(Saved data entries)

_ _ _

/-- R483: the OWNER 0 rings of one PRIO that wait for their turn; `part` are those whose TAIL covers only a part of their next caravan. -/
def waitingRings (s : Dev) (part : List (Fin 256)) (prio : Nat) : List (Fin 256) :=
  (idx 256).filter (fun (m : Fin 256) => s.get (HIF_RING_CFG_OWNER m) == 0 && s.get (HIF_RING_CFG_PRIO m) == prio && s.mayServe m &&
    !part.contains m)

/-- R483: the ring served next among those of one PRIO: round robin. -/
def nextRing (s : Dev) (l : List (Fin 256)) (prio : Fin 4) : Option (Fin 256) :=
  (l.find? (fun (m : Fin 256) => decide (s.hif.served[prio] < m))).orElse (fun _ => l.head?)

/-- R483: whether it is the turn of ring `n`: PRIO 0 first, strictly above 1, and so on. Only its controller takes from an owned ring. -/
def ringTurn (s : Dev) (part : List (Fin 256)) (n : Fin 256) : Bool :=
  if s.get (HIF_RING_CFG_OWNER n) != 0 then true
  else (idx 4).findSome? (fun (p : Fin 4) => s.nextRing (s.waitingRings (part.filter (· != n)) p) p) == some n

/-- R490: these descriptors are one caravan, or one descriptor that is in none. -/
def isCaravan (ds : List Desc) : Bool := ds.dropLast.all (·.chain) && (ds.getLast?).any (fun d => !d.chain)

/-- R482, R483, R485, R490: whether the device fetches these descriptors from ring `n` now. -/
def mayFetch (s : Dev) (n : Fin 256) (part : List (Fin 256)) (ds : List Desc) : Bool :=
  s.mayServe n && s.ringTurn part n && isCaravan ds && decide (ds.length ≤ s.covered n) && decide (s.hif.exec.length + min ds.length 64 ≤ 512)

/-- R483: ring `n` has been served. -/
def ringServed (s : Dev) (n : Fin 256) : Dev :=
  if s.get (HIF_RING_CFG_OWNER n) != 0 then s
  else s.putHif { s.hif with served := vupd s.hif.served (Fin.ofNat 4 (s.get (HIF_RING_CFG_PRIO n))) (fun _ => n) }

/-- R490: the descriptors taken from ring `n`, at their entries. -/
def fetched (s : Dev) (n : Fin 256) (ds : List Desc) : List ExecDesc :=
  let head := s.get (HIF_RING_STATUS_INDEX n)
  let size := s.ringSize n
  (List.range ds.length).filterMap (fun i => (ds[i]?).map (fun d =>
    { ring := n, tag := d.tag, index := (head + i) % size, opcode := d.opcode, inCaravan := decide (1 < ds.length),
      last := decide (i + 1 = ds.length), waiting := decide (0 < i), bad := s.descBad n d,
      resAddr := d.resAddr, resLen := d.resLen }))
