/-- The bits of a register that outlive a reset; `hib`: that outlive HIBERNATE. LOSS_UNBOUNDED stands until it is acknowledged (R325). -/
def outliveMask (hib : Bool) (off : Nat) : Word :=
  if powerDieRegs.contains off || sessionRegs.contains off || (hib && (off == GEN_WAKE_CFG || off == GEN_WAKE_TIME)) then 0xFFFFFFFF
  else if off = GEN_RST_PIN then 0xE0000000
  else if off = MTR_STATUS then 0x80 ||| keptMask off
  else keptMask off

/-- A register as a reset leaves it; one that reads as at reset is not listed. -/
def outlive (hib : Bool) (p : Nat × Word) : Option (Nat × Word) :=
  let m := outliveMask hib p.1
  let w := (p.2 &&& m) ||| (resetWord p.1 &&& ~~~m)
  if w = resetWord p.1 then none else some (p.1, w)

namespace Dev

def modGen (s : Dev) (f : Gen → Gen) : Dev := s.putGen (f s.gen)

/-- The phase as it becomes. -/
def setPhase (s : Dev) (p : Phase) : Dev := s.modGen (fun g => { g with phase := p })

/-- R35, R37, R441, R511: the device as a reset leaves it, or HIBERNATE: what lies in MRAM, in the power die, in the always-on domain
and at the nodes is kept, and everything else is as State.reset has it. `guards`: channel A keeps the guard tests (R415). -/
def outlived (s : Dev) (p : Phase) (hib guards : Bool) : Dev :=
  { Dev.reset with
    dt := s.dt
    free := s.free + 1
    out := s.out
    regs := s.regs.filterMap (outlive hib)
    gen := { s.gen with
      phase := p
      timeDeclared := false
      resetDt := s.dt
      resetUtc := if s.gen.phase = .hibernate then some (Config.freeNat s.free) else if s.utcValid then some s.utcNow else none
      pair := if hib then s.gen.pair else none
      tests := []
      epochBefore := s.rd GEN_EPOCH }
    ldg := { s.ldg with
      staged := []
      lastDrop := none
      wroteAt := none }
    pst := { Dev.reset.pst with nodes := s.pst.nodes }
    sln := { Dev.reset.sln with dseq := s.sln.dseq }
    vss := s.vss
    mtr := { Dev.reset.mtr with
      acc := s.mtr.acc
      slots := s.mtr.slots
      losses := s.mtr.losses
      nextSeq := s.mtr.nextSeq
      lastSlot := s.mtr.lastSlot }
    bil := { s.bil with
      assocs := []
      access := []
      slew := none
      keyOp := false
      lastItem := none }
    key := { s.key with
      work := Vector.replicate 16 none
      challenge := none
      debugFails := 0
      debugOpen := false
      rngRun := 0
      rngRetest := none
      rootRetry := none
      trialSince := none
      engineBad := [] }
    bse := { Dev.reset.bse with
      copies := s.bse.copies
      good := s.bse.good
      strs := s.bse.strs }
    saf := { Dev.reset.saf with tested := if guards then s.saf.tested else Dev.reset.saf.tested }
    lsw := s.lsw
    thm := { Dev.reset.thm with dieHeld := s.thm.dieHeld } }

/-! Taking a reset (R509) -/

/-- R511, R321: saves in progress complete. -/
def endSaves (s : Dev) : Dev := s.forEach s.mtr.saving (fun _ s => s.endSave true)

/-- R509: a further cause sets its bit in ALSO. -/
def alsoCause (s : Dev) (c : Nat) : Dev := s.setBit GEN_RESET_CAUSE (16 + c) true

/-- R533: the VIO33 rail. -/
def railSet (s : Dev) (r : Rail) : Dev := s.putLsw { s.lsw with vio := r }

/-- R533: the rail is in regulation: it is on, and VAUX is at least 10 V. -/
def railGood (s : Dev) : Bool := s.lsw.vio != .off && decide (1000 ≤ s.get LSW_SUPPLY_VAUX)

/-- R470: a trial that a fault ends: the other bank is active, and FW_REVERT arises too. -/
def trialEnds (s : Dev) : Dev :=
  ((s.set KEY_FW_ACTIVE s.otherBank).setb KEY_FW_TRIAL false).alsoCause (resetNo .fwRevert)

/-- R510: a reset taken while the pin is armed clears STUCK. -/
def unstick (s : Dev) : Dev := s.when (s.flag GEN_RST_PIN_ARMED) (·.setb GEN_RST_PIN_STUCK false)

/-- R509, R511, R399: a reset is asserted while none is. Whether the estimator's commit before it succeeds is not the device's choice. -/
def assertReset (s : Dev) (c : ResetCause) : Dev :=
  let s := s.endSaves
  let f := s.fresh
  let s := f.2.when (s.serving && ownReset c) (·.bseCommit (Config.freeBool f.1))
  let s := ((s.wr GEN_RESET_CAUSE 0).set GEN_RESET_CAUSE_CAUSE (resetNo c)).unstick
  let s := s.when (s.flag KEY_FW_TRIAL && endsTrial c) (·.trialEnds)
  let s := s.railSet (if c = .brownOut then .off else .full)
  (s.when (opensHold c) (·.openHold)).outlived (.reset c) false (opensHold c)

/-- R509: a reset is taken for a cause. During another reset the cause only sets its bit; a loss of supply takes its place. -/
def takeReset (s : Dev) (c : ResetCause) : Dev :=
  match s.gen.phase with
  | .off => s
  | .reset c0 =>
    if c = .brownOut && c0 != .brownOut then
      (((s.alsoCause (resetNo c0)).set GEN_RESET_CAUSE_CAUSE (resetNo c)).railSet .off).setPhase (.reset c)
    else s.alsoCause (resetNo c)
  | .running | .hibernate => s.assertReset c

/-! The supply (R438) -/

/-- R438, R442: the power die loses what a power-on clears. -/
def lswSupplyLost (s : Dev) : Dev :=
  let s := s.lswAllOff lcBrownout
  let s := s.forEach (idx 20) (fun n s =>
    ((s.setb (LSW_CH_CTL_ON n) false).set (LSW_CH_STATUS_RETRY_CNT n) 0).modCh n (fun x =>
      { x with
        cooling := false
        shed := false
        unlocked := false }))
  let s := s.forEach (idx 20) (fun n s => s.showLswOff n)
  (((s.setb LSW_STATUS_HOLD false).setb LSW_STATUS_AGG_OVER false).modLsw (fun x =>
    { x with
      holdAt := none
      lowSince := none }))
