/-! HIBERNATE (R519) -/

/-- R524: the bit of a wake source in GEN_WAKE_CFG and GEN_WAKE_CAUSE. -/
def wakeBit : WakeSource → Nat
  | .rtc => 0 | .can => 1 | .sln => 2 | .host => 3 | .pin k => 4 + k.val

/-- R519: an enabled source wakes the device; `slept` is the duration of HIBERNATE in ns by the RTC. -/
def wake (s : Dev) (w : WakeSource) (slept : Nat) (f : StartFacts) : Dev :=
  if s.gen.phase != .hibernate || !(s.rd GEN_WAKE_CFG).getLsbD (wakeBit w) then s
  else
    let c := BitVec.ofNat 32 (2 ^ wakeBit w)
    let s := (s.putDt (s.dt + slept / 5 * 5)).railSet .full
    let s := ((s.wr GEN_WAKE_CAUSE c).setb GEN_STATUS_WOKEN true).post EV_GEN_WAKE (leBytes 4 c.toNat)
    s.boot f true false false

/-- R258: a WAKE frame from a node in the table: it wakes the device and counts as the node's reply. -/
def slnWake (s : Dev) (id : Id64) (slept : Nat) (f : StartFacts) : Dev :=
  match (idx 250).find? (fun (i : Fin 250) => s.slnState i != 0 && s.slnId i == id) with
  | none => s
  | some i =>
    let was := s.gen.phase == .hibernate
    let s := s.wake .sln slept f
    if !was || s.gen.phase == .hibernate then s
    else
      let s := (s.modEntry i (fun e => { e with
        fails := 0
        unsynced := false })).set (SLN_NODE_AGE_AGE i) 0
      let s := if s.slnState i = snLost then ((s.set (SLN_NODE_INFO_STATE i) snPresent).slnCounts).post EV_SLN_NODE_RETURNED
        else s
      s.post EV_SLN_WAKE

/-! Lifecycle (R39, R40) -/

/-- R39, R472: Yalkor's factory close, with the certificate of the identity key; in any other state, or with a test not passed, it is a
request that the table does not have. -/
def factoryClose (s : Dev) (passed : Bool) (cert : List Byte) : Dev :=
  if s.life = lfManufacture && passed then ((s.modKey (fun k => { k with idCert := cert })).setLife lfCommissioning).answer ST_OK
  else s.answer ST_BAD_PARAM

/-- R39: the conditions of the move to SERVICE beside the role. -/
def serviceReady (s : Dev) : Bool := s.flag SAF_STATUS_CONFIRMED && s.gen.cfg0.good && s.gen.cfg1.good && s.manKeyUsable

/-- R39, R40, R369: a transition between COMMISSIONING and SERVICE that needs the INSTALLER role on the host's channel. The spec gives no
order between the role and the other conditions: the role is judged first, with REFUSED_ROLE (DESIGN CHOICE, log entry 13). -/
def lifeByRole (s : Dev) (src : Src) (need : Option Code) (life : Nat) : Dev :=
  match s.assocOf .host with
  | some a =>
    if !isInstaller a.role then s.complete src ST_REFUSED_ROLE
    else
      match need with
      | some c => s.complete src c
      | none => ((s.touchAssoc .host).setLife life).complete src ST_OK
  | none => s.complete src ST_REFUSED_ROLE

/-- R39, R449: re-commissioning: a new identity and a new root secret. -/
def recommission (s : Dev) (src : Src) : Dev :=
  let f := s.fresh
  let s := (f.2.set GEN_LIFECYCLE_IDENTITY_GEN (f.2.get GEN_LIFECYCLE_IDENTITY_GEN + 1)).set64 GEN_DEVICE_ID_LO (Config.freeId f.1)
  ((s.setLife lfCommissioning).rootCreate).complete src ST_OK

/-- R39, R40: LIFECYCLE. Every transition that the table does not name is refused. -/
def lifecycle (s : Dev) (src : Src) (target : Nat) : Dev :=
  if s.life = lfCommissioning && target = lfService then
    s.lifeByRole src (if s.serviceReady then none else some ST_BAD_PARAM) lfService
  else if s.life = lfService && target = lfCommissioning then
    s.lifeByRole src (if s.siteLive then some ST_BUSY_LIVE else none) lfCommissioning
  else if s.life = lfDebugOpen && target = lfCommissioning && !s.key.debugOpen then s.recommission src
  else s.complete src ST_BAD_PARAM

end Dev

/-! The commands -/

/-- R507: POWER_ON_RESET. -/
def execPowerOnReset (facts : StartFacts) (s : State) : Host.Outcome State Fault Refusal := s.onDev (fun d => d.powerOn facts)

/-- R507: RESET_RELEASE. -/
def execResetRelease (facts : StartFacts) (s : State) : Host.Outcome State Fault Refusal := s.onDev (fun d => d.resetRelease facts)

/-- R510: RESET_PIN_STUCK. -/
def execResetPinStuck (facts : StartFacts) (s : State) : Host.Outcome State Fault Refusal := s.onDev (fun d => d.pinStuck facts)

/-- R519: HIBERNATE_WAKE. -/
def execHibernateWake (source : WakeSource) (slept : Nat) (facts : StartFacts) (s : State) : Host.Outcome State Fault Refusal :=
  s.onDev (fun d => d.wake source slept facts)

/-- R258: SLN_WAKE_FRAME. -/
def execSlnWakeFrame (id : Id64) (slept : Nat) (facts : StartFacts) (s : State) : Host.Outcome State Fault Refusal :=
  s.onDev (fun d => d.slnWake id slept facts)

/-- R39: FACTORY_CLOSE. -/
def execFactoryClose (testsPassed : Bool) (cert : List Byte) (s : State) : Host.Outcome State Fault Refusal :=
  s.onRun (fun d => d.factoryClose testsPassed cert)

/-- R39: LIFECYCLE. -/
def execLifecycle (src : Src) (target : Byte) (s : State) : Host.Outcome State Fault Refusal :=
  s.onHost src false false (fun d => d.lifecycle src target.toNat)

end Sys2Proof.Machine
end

_ _ _

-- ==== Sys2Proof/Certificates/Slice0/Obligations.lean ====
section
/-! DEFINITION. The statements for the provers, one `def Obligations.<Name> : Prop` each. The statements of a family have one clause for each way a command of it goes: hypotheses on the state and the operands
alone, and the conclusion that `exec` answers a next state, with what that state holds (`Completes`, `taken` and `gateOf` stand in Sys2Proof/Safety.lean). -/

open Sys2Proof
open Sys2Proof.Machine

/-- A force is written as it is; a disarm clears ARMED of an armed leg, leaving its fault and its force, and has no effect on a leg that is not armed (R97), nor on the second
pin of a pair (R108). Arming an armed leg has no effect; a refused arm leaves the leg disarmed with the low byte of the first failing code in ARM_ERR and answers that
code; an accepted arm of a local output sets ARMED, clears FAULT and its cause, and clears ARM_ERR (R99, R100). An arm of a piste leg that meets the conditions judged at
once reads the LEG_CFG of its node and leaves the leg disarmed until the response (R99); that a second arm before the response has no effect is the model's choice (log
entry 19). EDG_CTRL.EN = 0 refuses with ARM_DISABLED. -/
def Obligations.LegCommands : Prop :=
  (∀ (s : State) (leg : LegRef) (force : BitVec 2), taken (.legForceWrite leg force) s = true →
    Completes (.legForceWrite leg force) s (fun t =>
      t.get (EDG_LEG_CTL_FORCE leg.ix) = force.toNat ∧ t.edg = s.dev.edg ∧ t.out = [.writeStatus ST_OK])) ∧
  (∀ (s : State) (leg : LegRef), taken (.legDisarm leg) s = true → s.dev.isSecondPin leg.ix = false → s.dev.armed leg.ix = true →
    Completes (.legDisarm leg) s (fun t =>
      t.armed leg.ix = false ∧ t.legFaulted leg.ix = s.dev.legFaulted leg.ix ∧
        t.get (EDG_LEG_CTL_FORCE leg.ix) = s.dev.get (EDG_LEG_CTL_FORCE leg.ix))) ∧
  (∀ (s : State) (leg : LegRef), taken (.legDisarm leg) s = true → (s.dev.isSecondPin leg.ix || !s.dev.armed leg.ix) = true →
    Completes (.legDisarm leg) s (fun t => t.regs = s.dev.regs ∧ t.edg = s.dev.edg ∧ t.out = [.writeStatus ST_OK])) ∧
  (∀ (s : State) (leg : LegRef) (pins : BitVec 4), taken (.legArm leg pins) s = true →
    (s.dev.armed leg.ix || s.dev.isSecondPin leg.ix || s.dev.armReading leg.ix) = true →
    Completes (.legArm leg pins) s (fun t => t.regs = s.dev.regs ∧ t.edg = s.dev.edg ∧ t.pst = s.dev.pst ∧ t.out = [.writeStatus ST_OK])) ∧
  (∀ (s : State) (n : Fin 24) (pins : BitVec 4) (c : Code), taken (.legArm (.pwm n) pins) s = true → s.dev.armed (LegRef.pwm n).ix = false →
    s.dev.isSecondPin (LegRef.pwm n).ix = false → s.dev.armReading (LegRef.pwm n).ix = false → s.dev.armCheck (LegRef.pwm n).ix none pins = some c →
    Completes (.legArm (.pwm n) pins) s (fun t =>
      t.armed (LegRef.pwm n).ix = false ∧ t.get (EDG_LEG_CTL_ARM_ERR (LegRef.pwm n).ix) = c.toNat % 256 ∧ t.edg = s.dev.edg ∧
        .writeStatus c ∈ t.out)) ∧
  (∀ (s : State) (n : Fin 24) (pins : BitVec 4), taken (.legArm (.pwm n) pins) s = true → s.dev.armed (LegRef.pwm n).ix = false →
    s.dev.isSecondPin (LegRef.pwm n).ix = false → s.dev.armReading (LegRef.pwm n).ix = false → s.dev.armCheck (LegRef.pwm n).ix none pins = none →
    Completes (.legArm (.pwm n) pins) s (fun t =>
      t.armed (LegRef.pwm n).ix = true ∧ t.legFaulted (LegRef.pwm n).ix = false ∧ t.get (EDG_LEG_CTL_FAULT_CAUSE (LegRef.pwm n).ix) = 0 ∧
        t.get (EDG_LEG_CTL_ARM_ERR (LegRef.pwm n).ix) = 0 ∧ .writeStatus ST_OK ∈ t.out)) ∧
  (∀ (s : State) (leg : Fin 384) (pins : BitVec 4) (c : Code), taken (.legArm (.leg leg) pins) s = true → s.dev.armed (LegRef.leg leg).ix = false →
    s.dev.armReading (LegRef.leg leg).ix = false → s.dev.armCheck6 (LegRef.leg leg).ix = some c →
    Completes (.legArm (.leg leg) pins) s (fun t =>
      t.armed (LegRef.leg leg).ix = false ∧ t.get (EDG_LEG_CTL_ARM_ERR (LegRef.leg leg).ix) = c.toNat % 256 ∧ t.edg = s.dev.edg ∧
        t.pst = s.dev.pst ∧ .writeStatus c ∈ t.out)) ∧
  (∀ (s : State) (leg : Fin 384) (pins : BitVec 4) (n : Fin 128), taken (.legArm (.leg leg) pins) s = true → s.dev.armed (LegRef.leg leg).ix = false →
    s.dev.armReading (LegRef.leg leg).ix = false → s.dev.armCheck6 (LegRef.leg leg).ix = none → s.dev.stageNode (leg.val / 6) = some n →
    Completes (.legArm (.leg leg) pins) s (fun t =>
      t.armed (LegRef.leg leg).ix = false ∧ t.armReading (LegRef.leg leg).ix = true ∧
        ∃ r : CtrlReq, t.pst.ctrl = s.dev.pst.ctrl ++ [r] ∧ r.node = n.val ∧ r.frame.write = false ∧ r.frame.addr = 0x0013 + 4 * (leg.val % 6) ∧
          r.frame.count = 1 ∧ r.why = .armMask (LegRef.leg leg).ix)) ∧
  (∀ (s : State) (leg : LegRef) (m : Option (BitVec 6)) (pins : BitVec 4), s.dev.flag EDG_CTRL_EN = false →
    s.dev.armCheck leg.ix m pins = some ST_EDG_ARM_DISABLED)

_ _ _

REQUIREMENT: Look above for the line with "next caravan. -/" and the line with "def mayFetch (s"; transcribe both and all lines in between, exactly, and nothing else.

ANSWER SPACE:
/-- R483: the OWNER 0 rings of one PRIO that wait for their turn; `part` are those whose TAIL covers only a part of their next caravan. -/
def waitingRings (s : Dev) (part : List (Fin 256)) (prio : Nat) : List (Fin 256) :=
  (idx 256).filter (fun (m : Fin 256) => s.get (HIF_RING_CFG_OWNER m) == 0 && s.get (HIF_RING_CFG_PRIO m) == prio && s.mayServe m &&
    !part.contains m)

/-- R483: the ring served next among those of one PRIO: round robin. -/
def nextRing (s : Dev) (l : List (Fin 256)) (prio : Fin 4) : Option (Fin 256) :=
  (l.find? (fun (m : Fin 256) => decide (s.hif.served[prio] < m))).orElse (fun _ => l.head?)

/-- R483: whether it is the turn of ring `n`: PRIO 0 first, strictly above 1, and so on. Only its controller takes from an owned ring. -/
def ringTurn (s : Dev) (part : List (Fin 256)) (n : Fin 256) : Bool :=
  if s.get (HIF_RING_CFG_OWNER n) != 0 then true
  else (idx 4).findSome? (fun (p : Fin 4) => s.nextRing (s.waitingRings (part.filter (· != n)) p) p) == some n

/-- R490: these descriptors are one caravan, or one descriptor that is in none. -/
def isCaravan (ds : List Desc) : Bool := ds.dropLast.all (·.chain) && (ds.getLast?).any (fun d => !d.chain)

/-- R482, R483, R485, R490: whether the device fetches these descriptors from ring `n` now. -/
def mayFetch (s : Dev) (n : Fin 256) (part : List (Fin 256)) (ds : List Desc) : Bool :=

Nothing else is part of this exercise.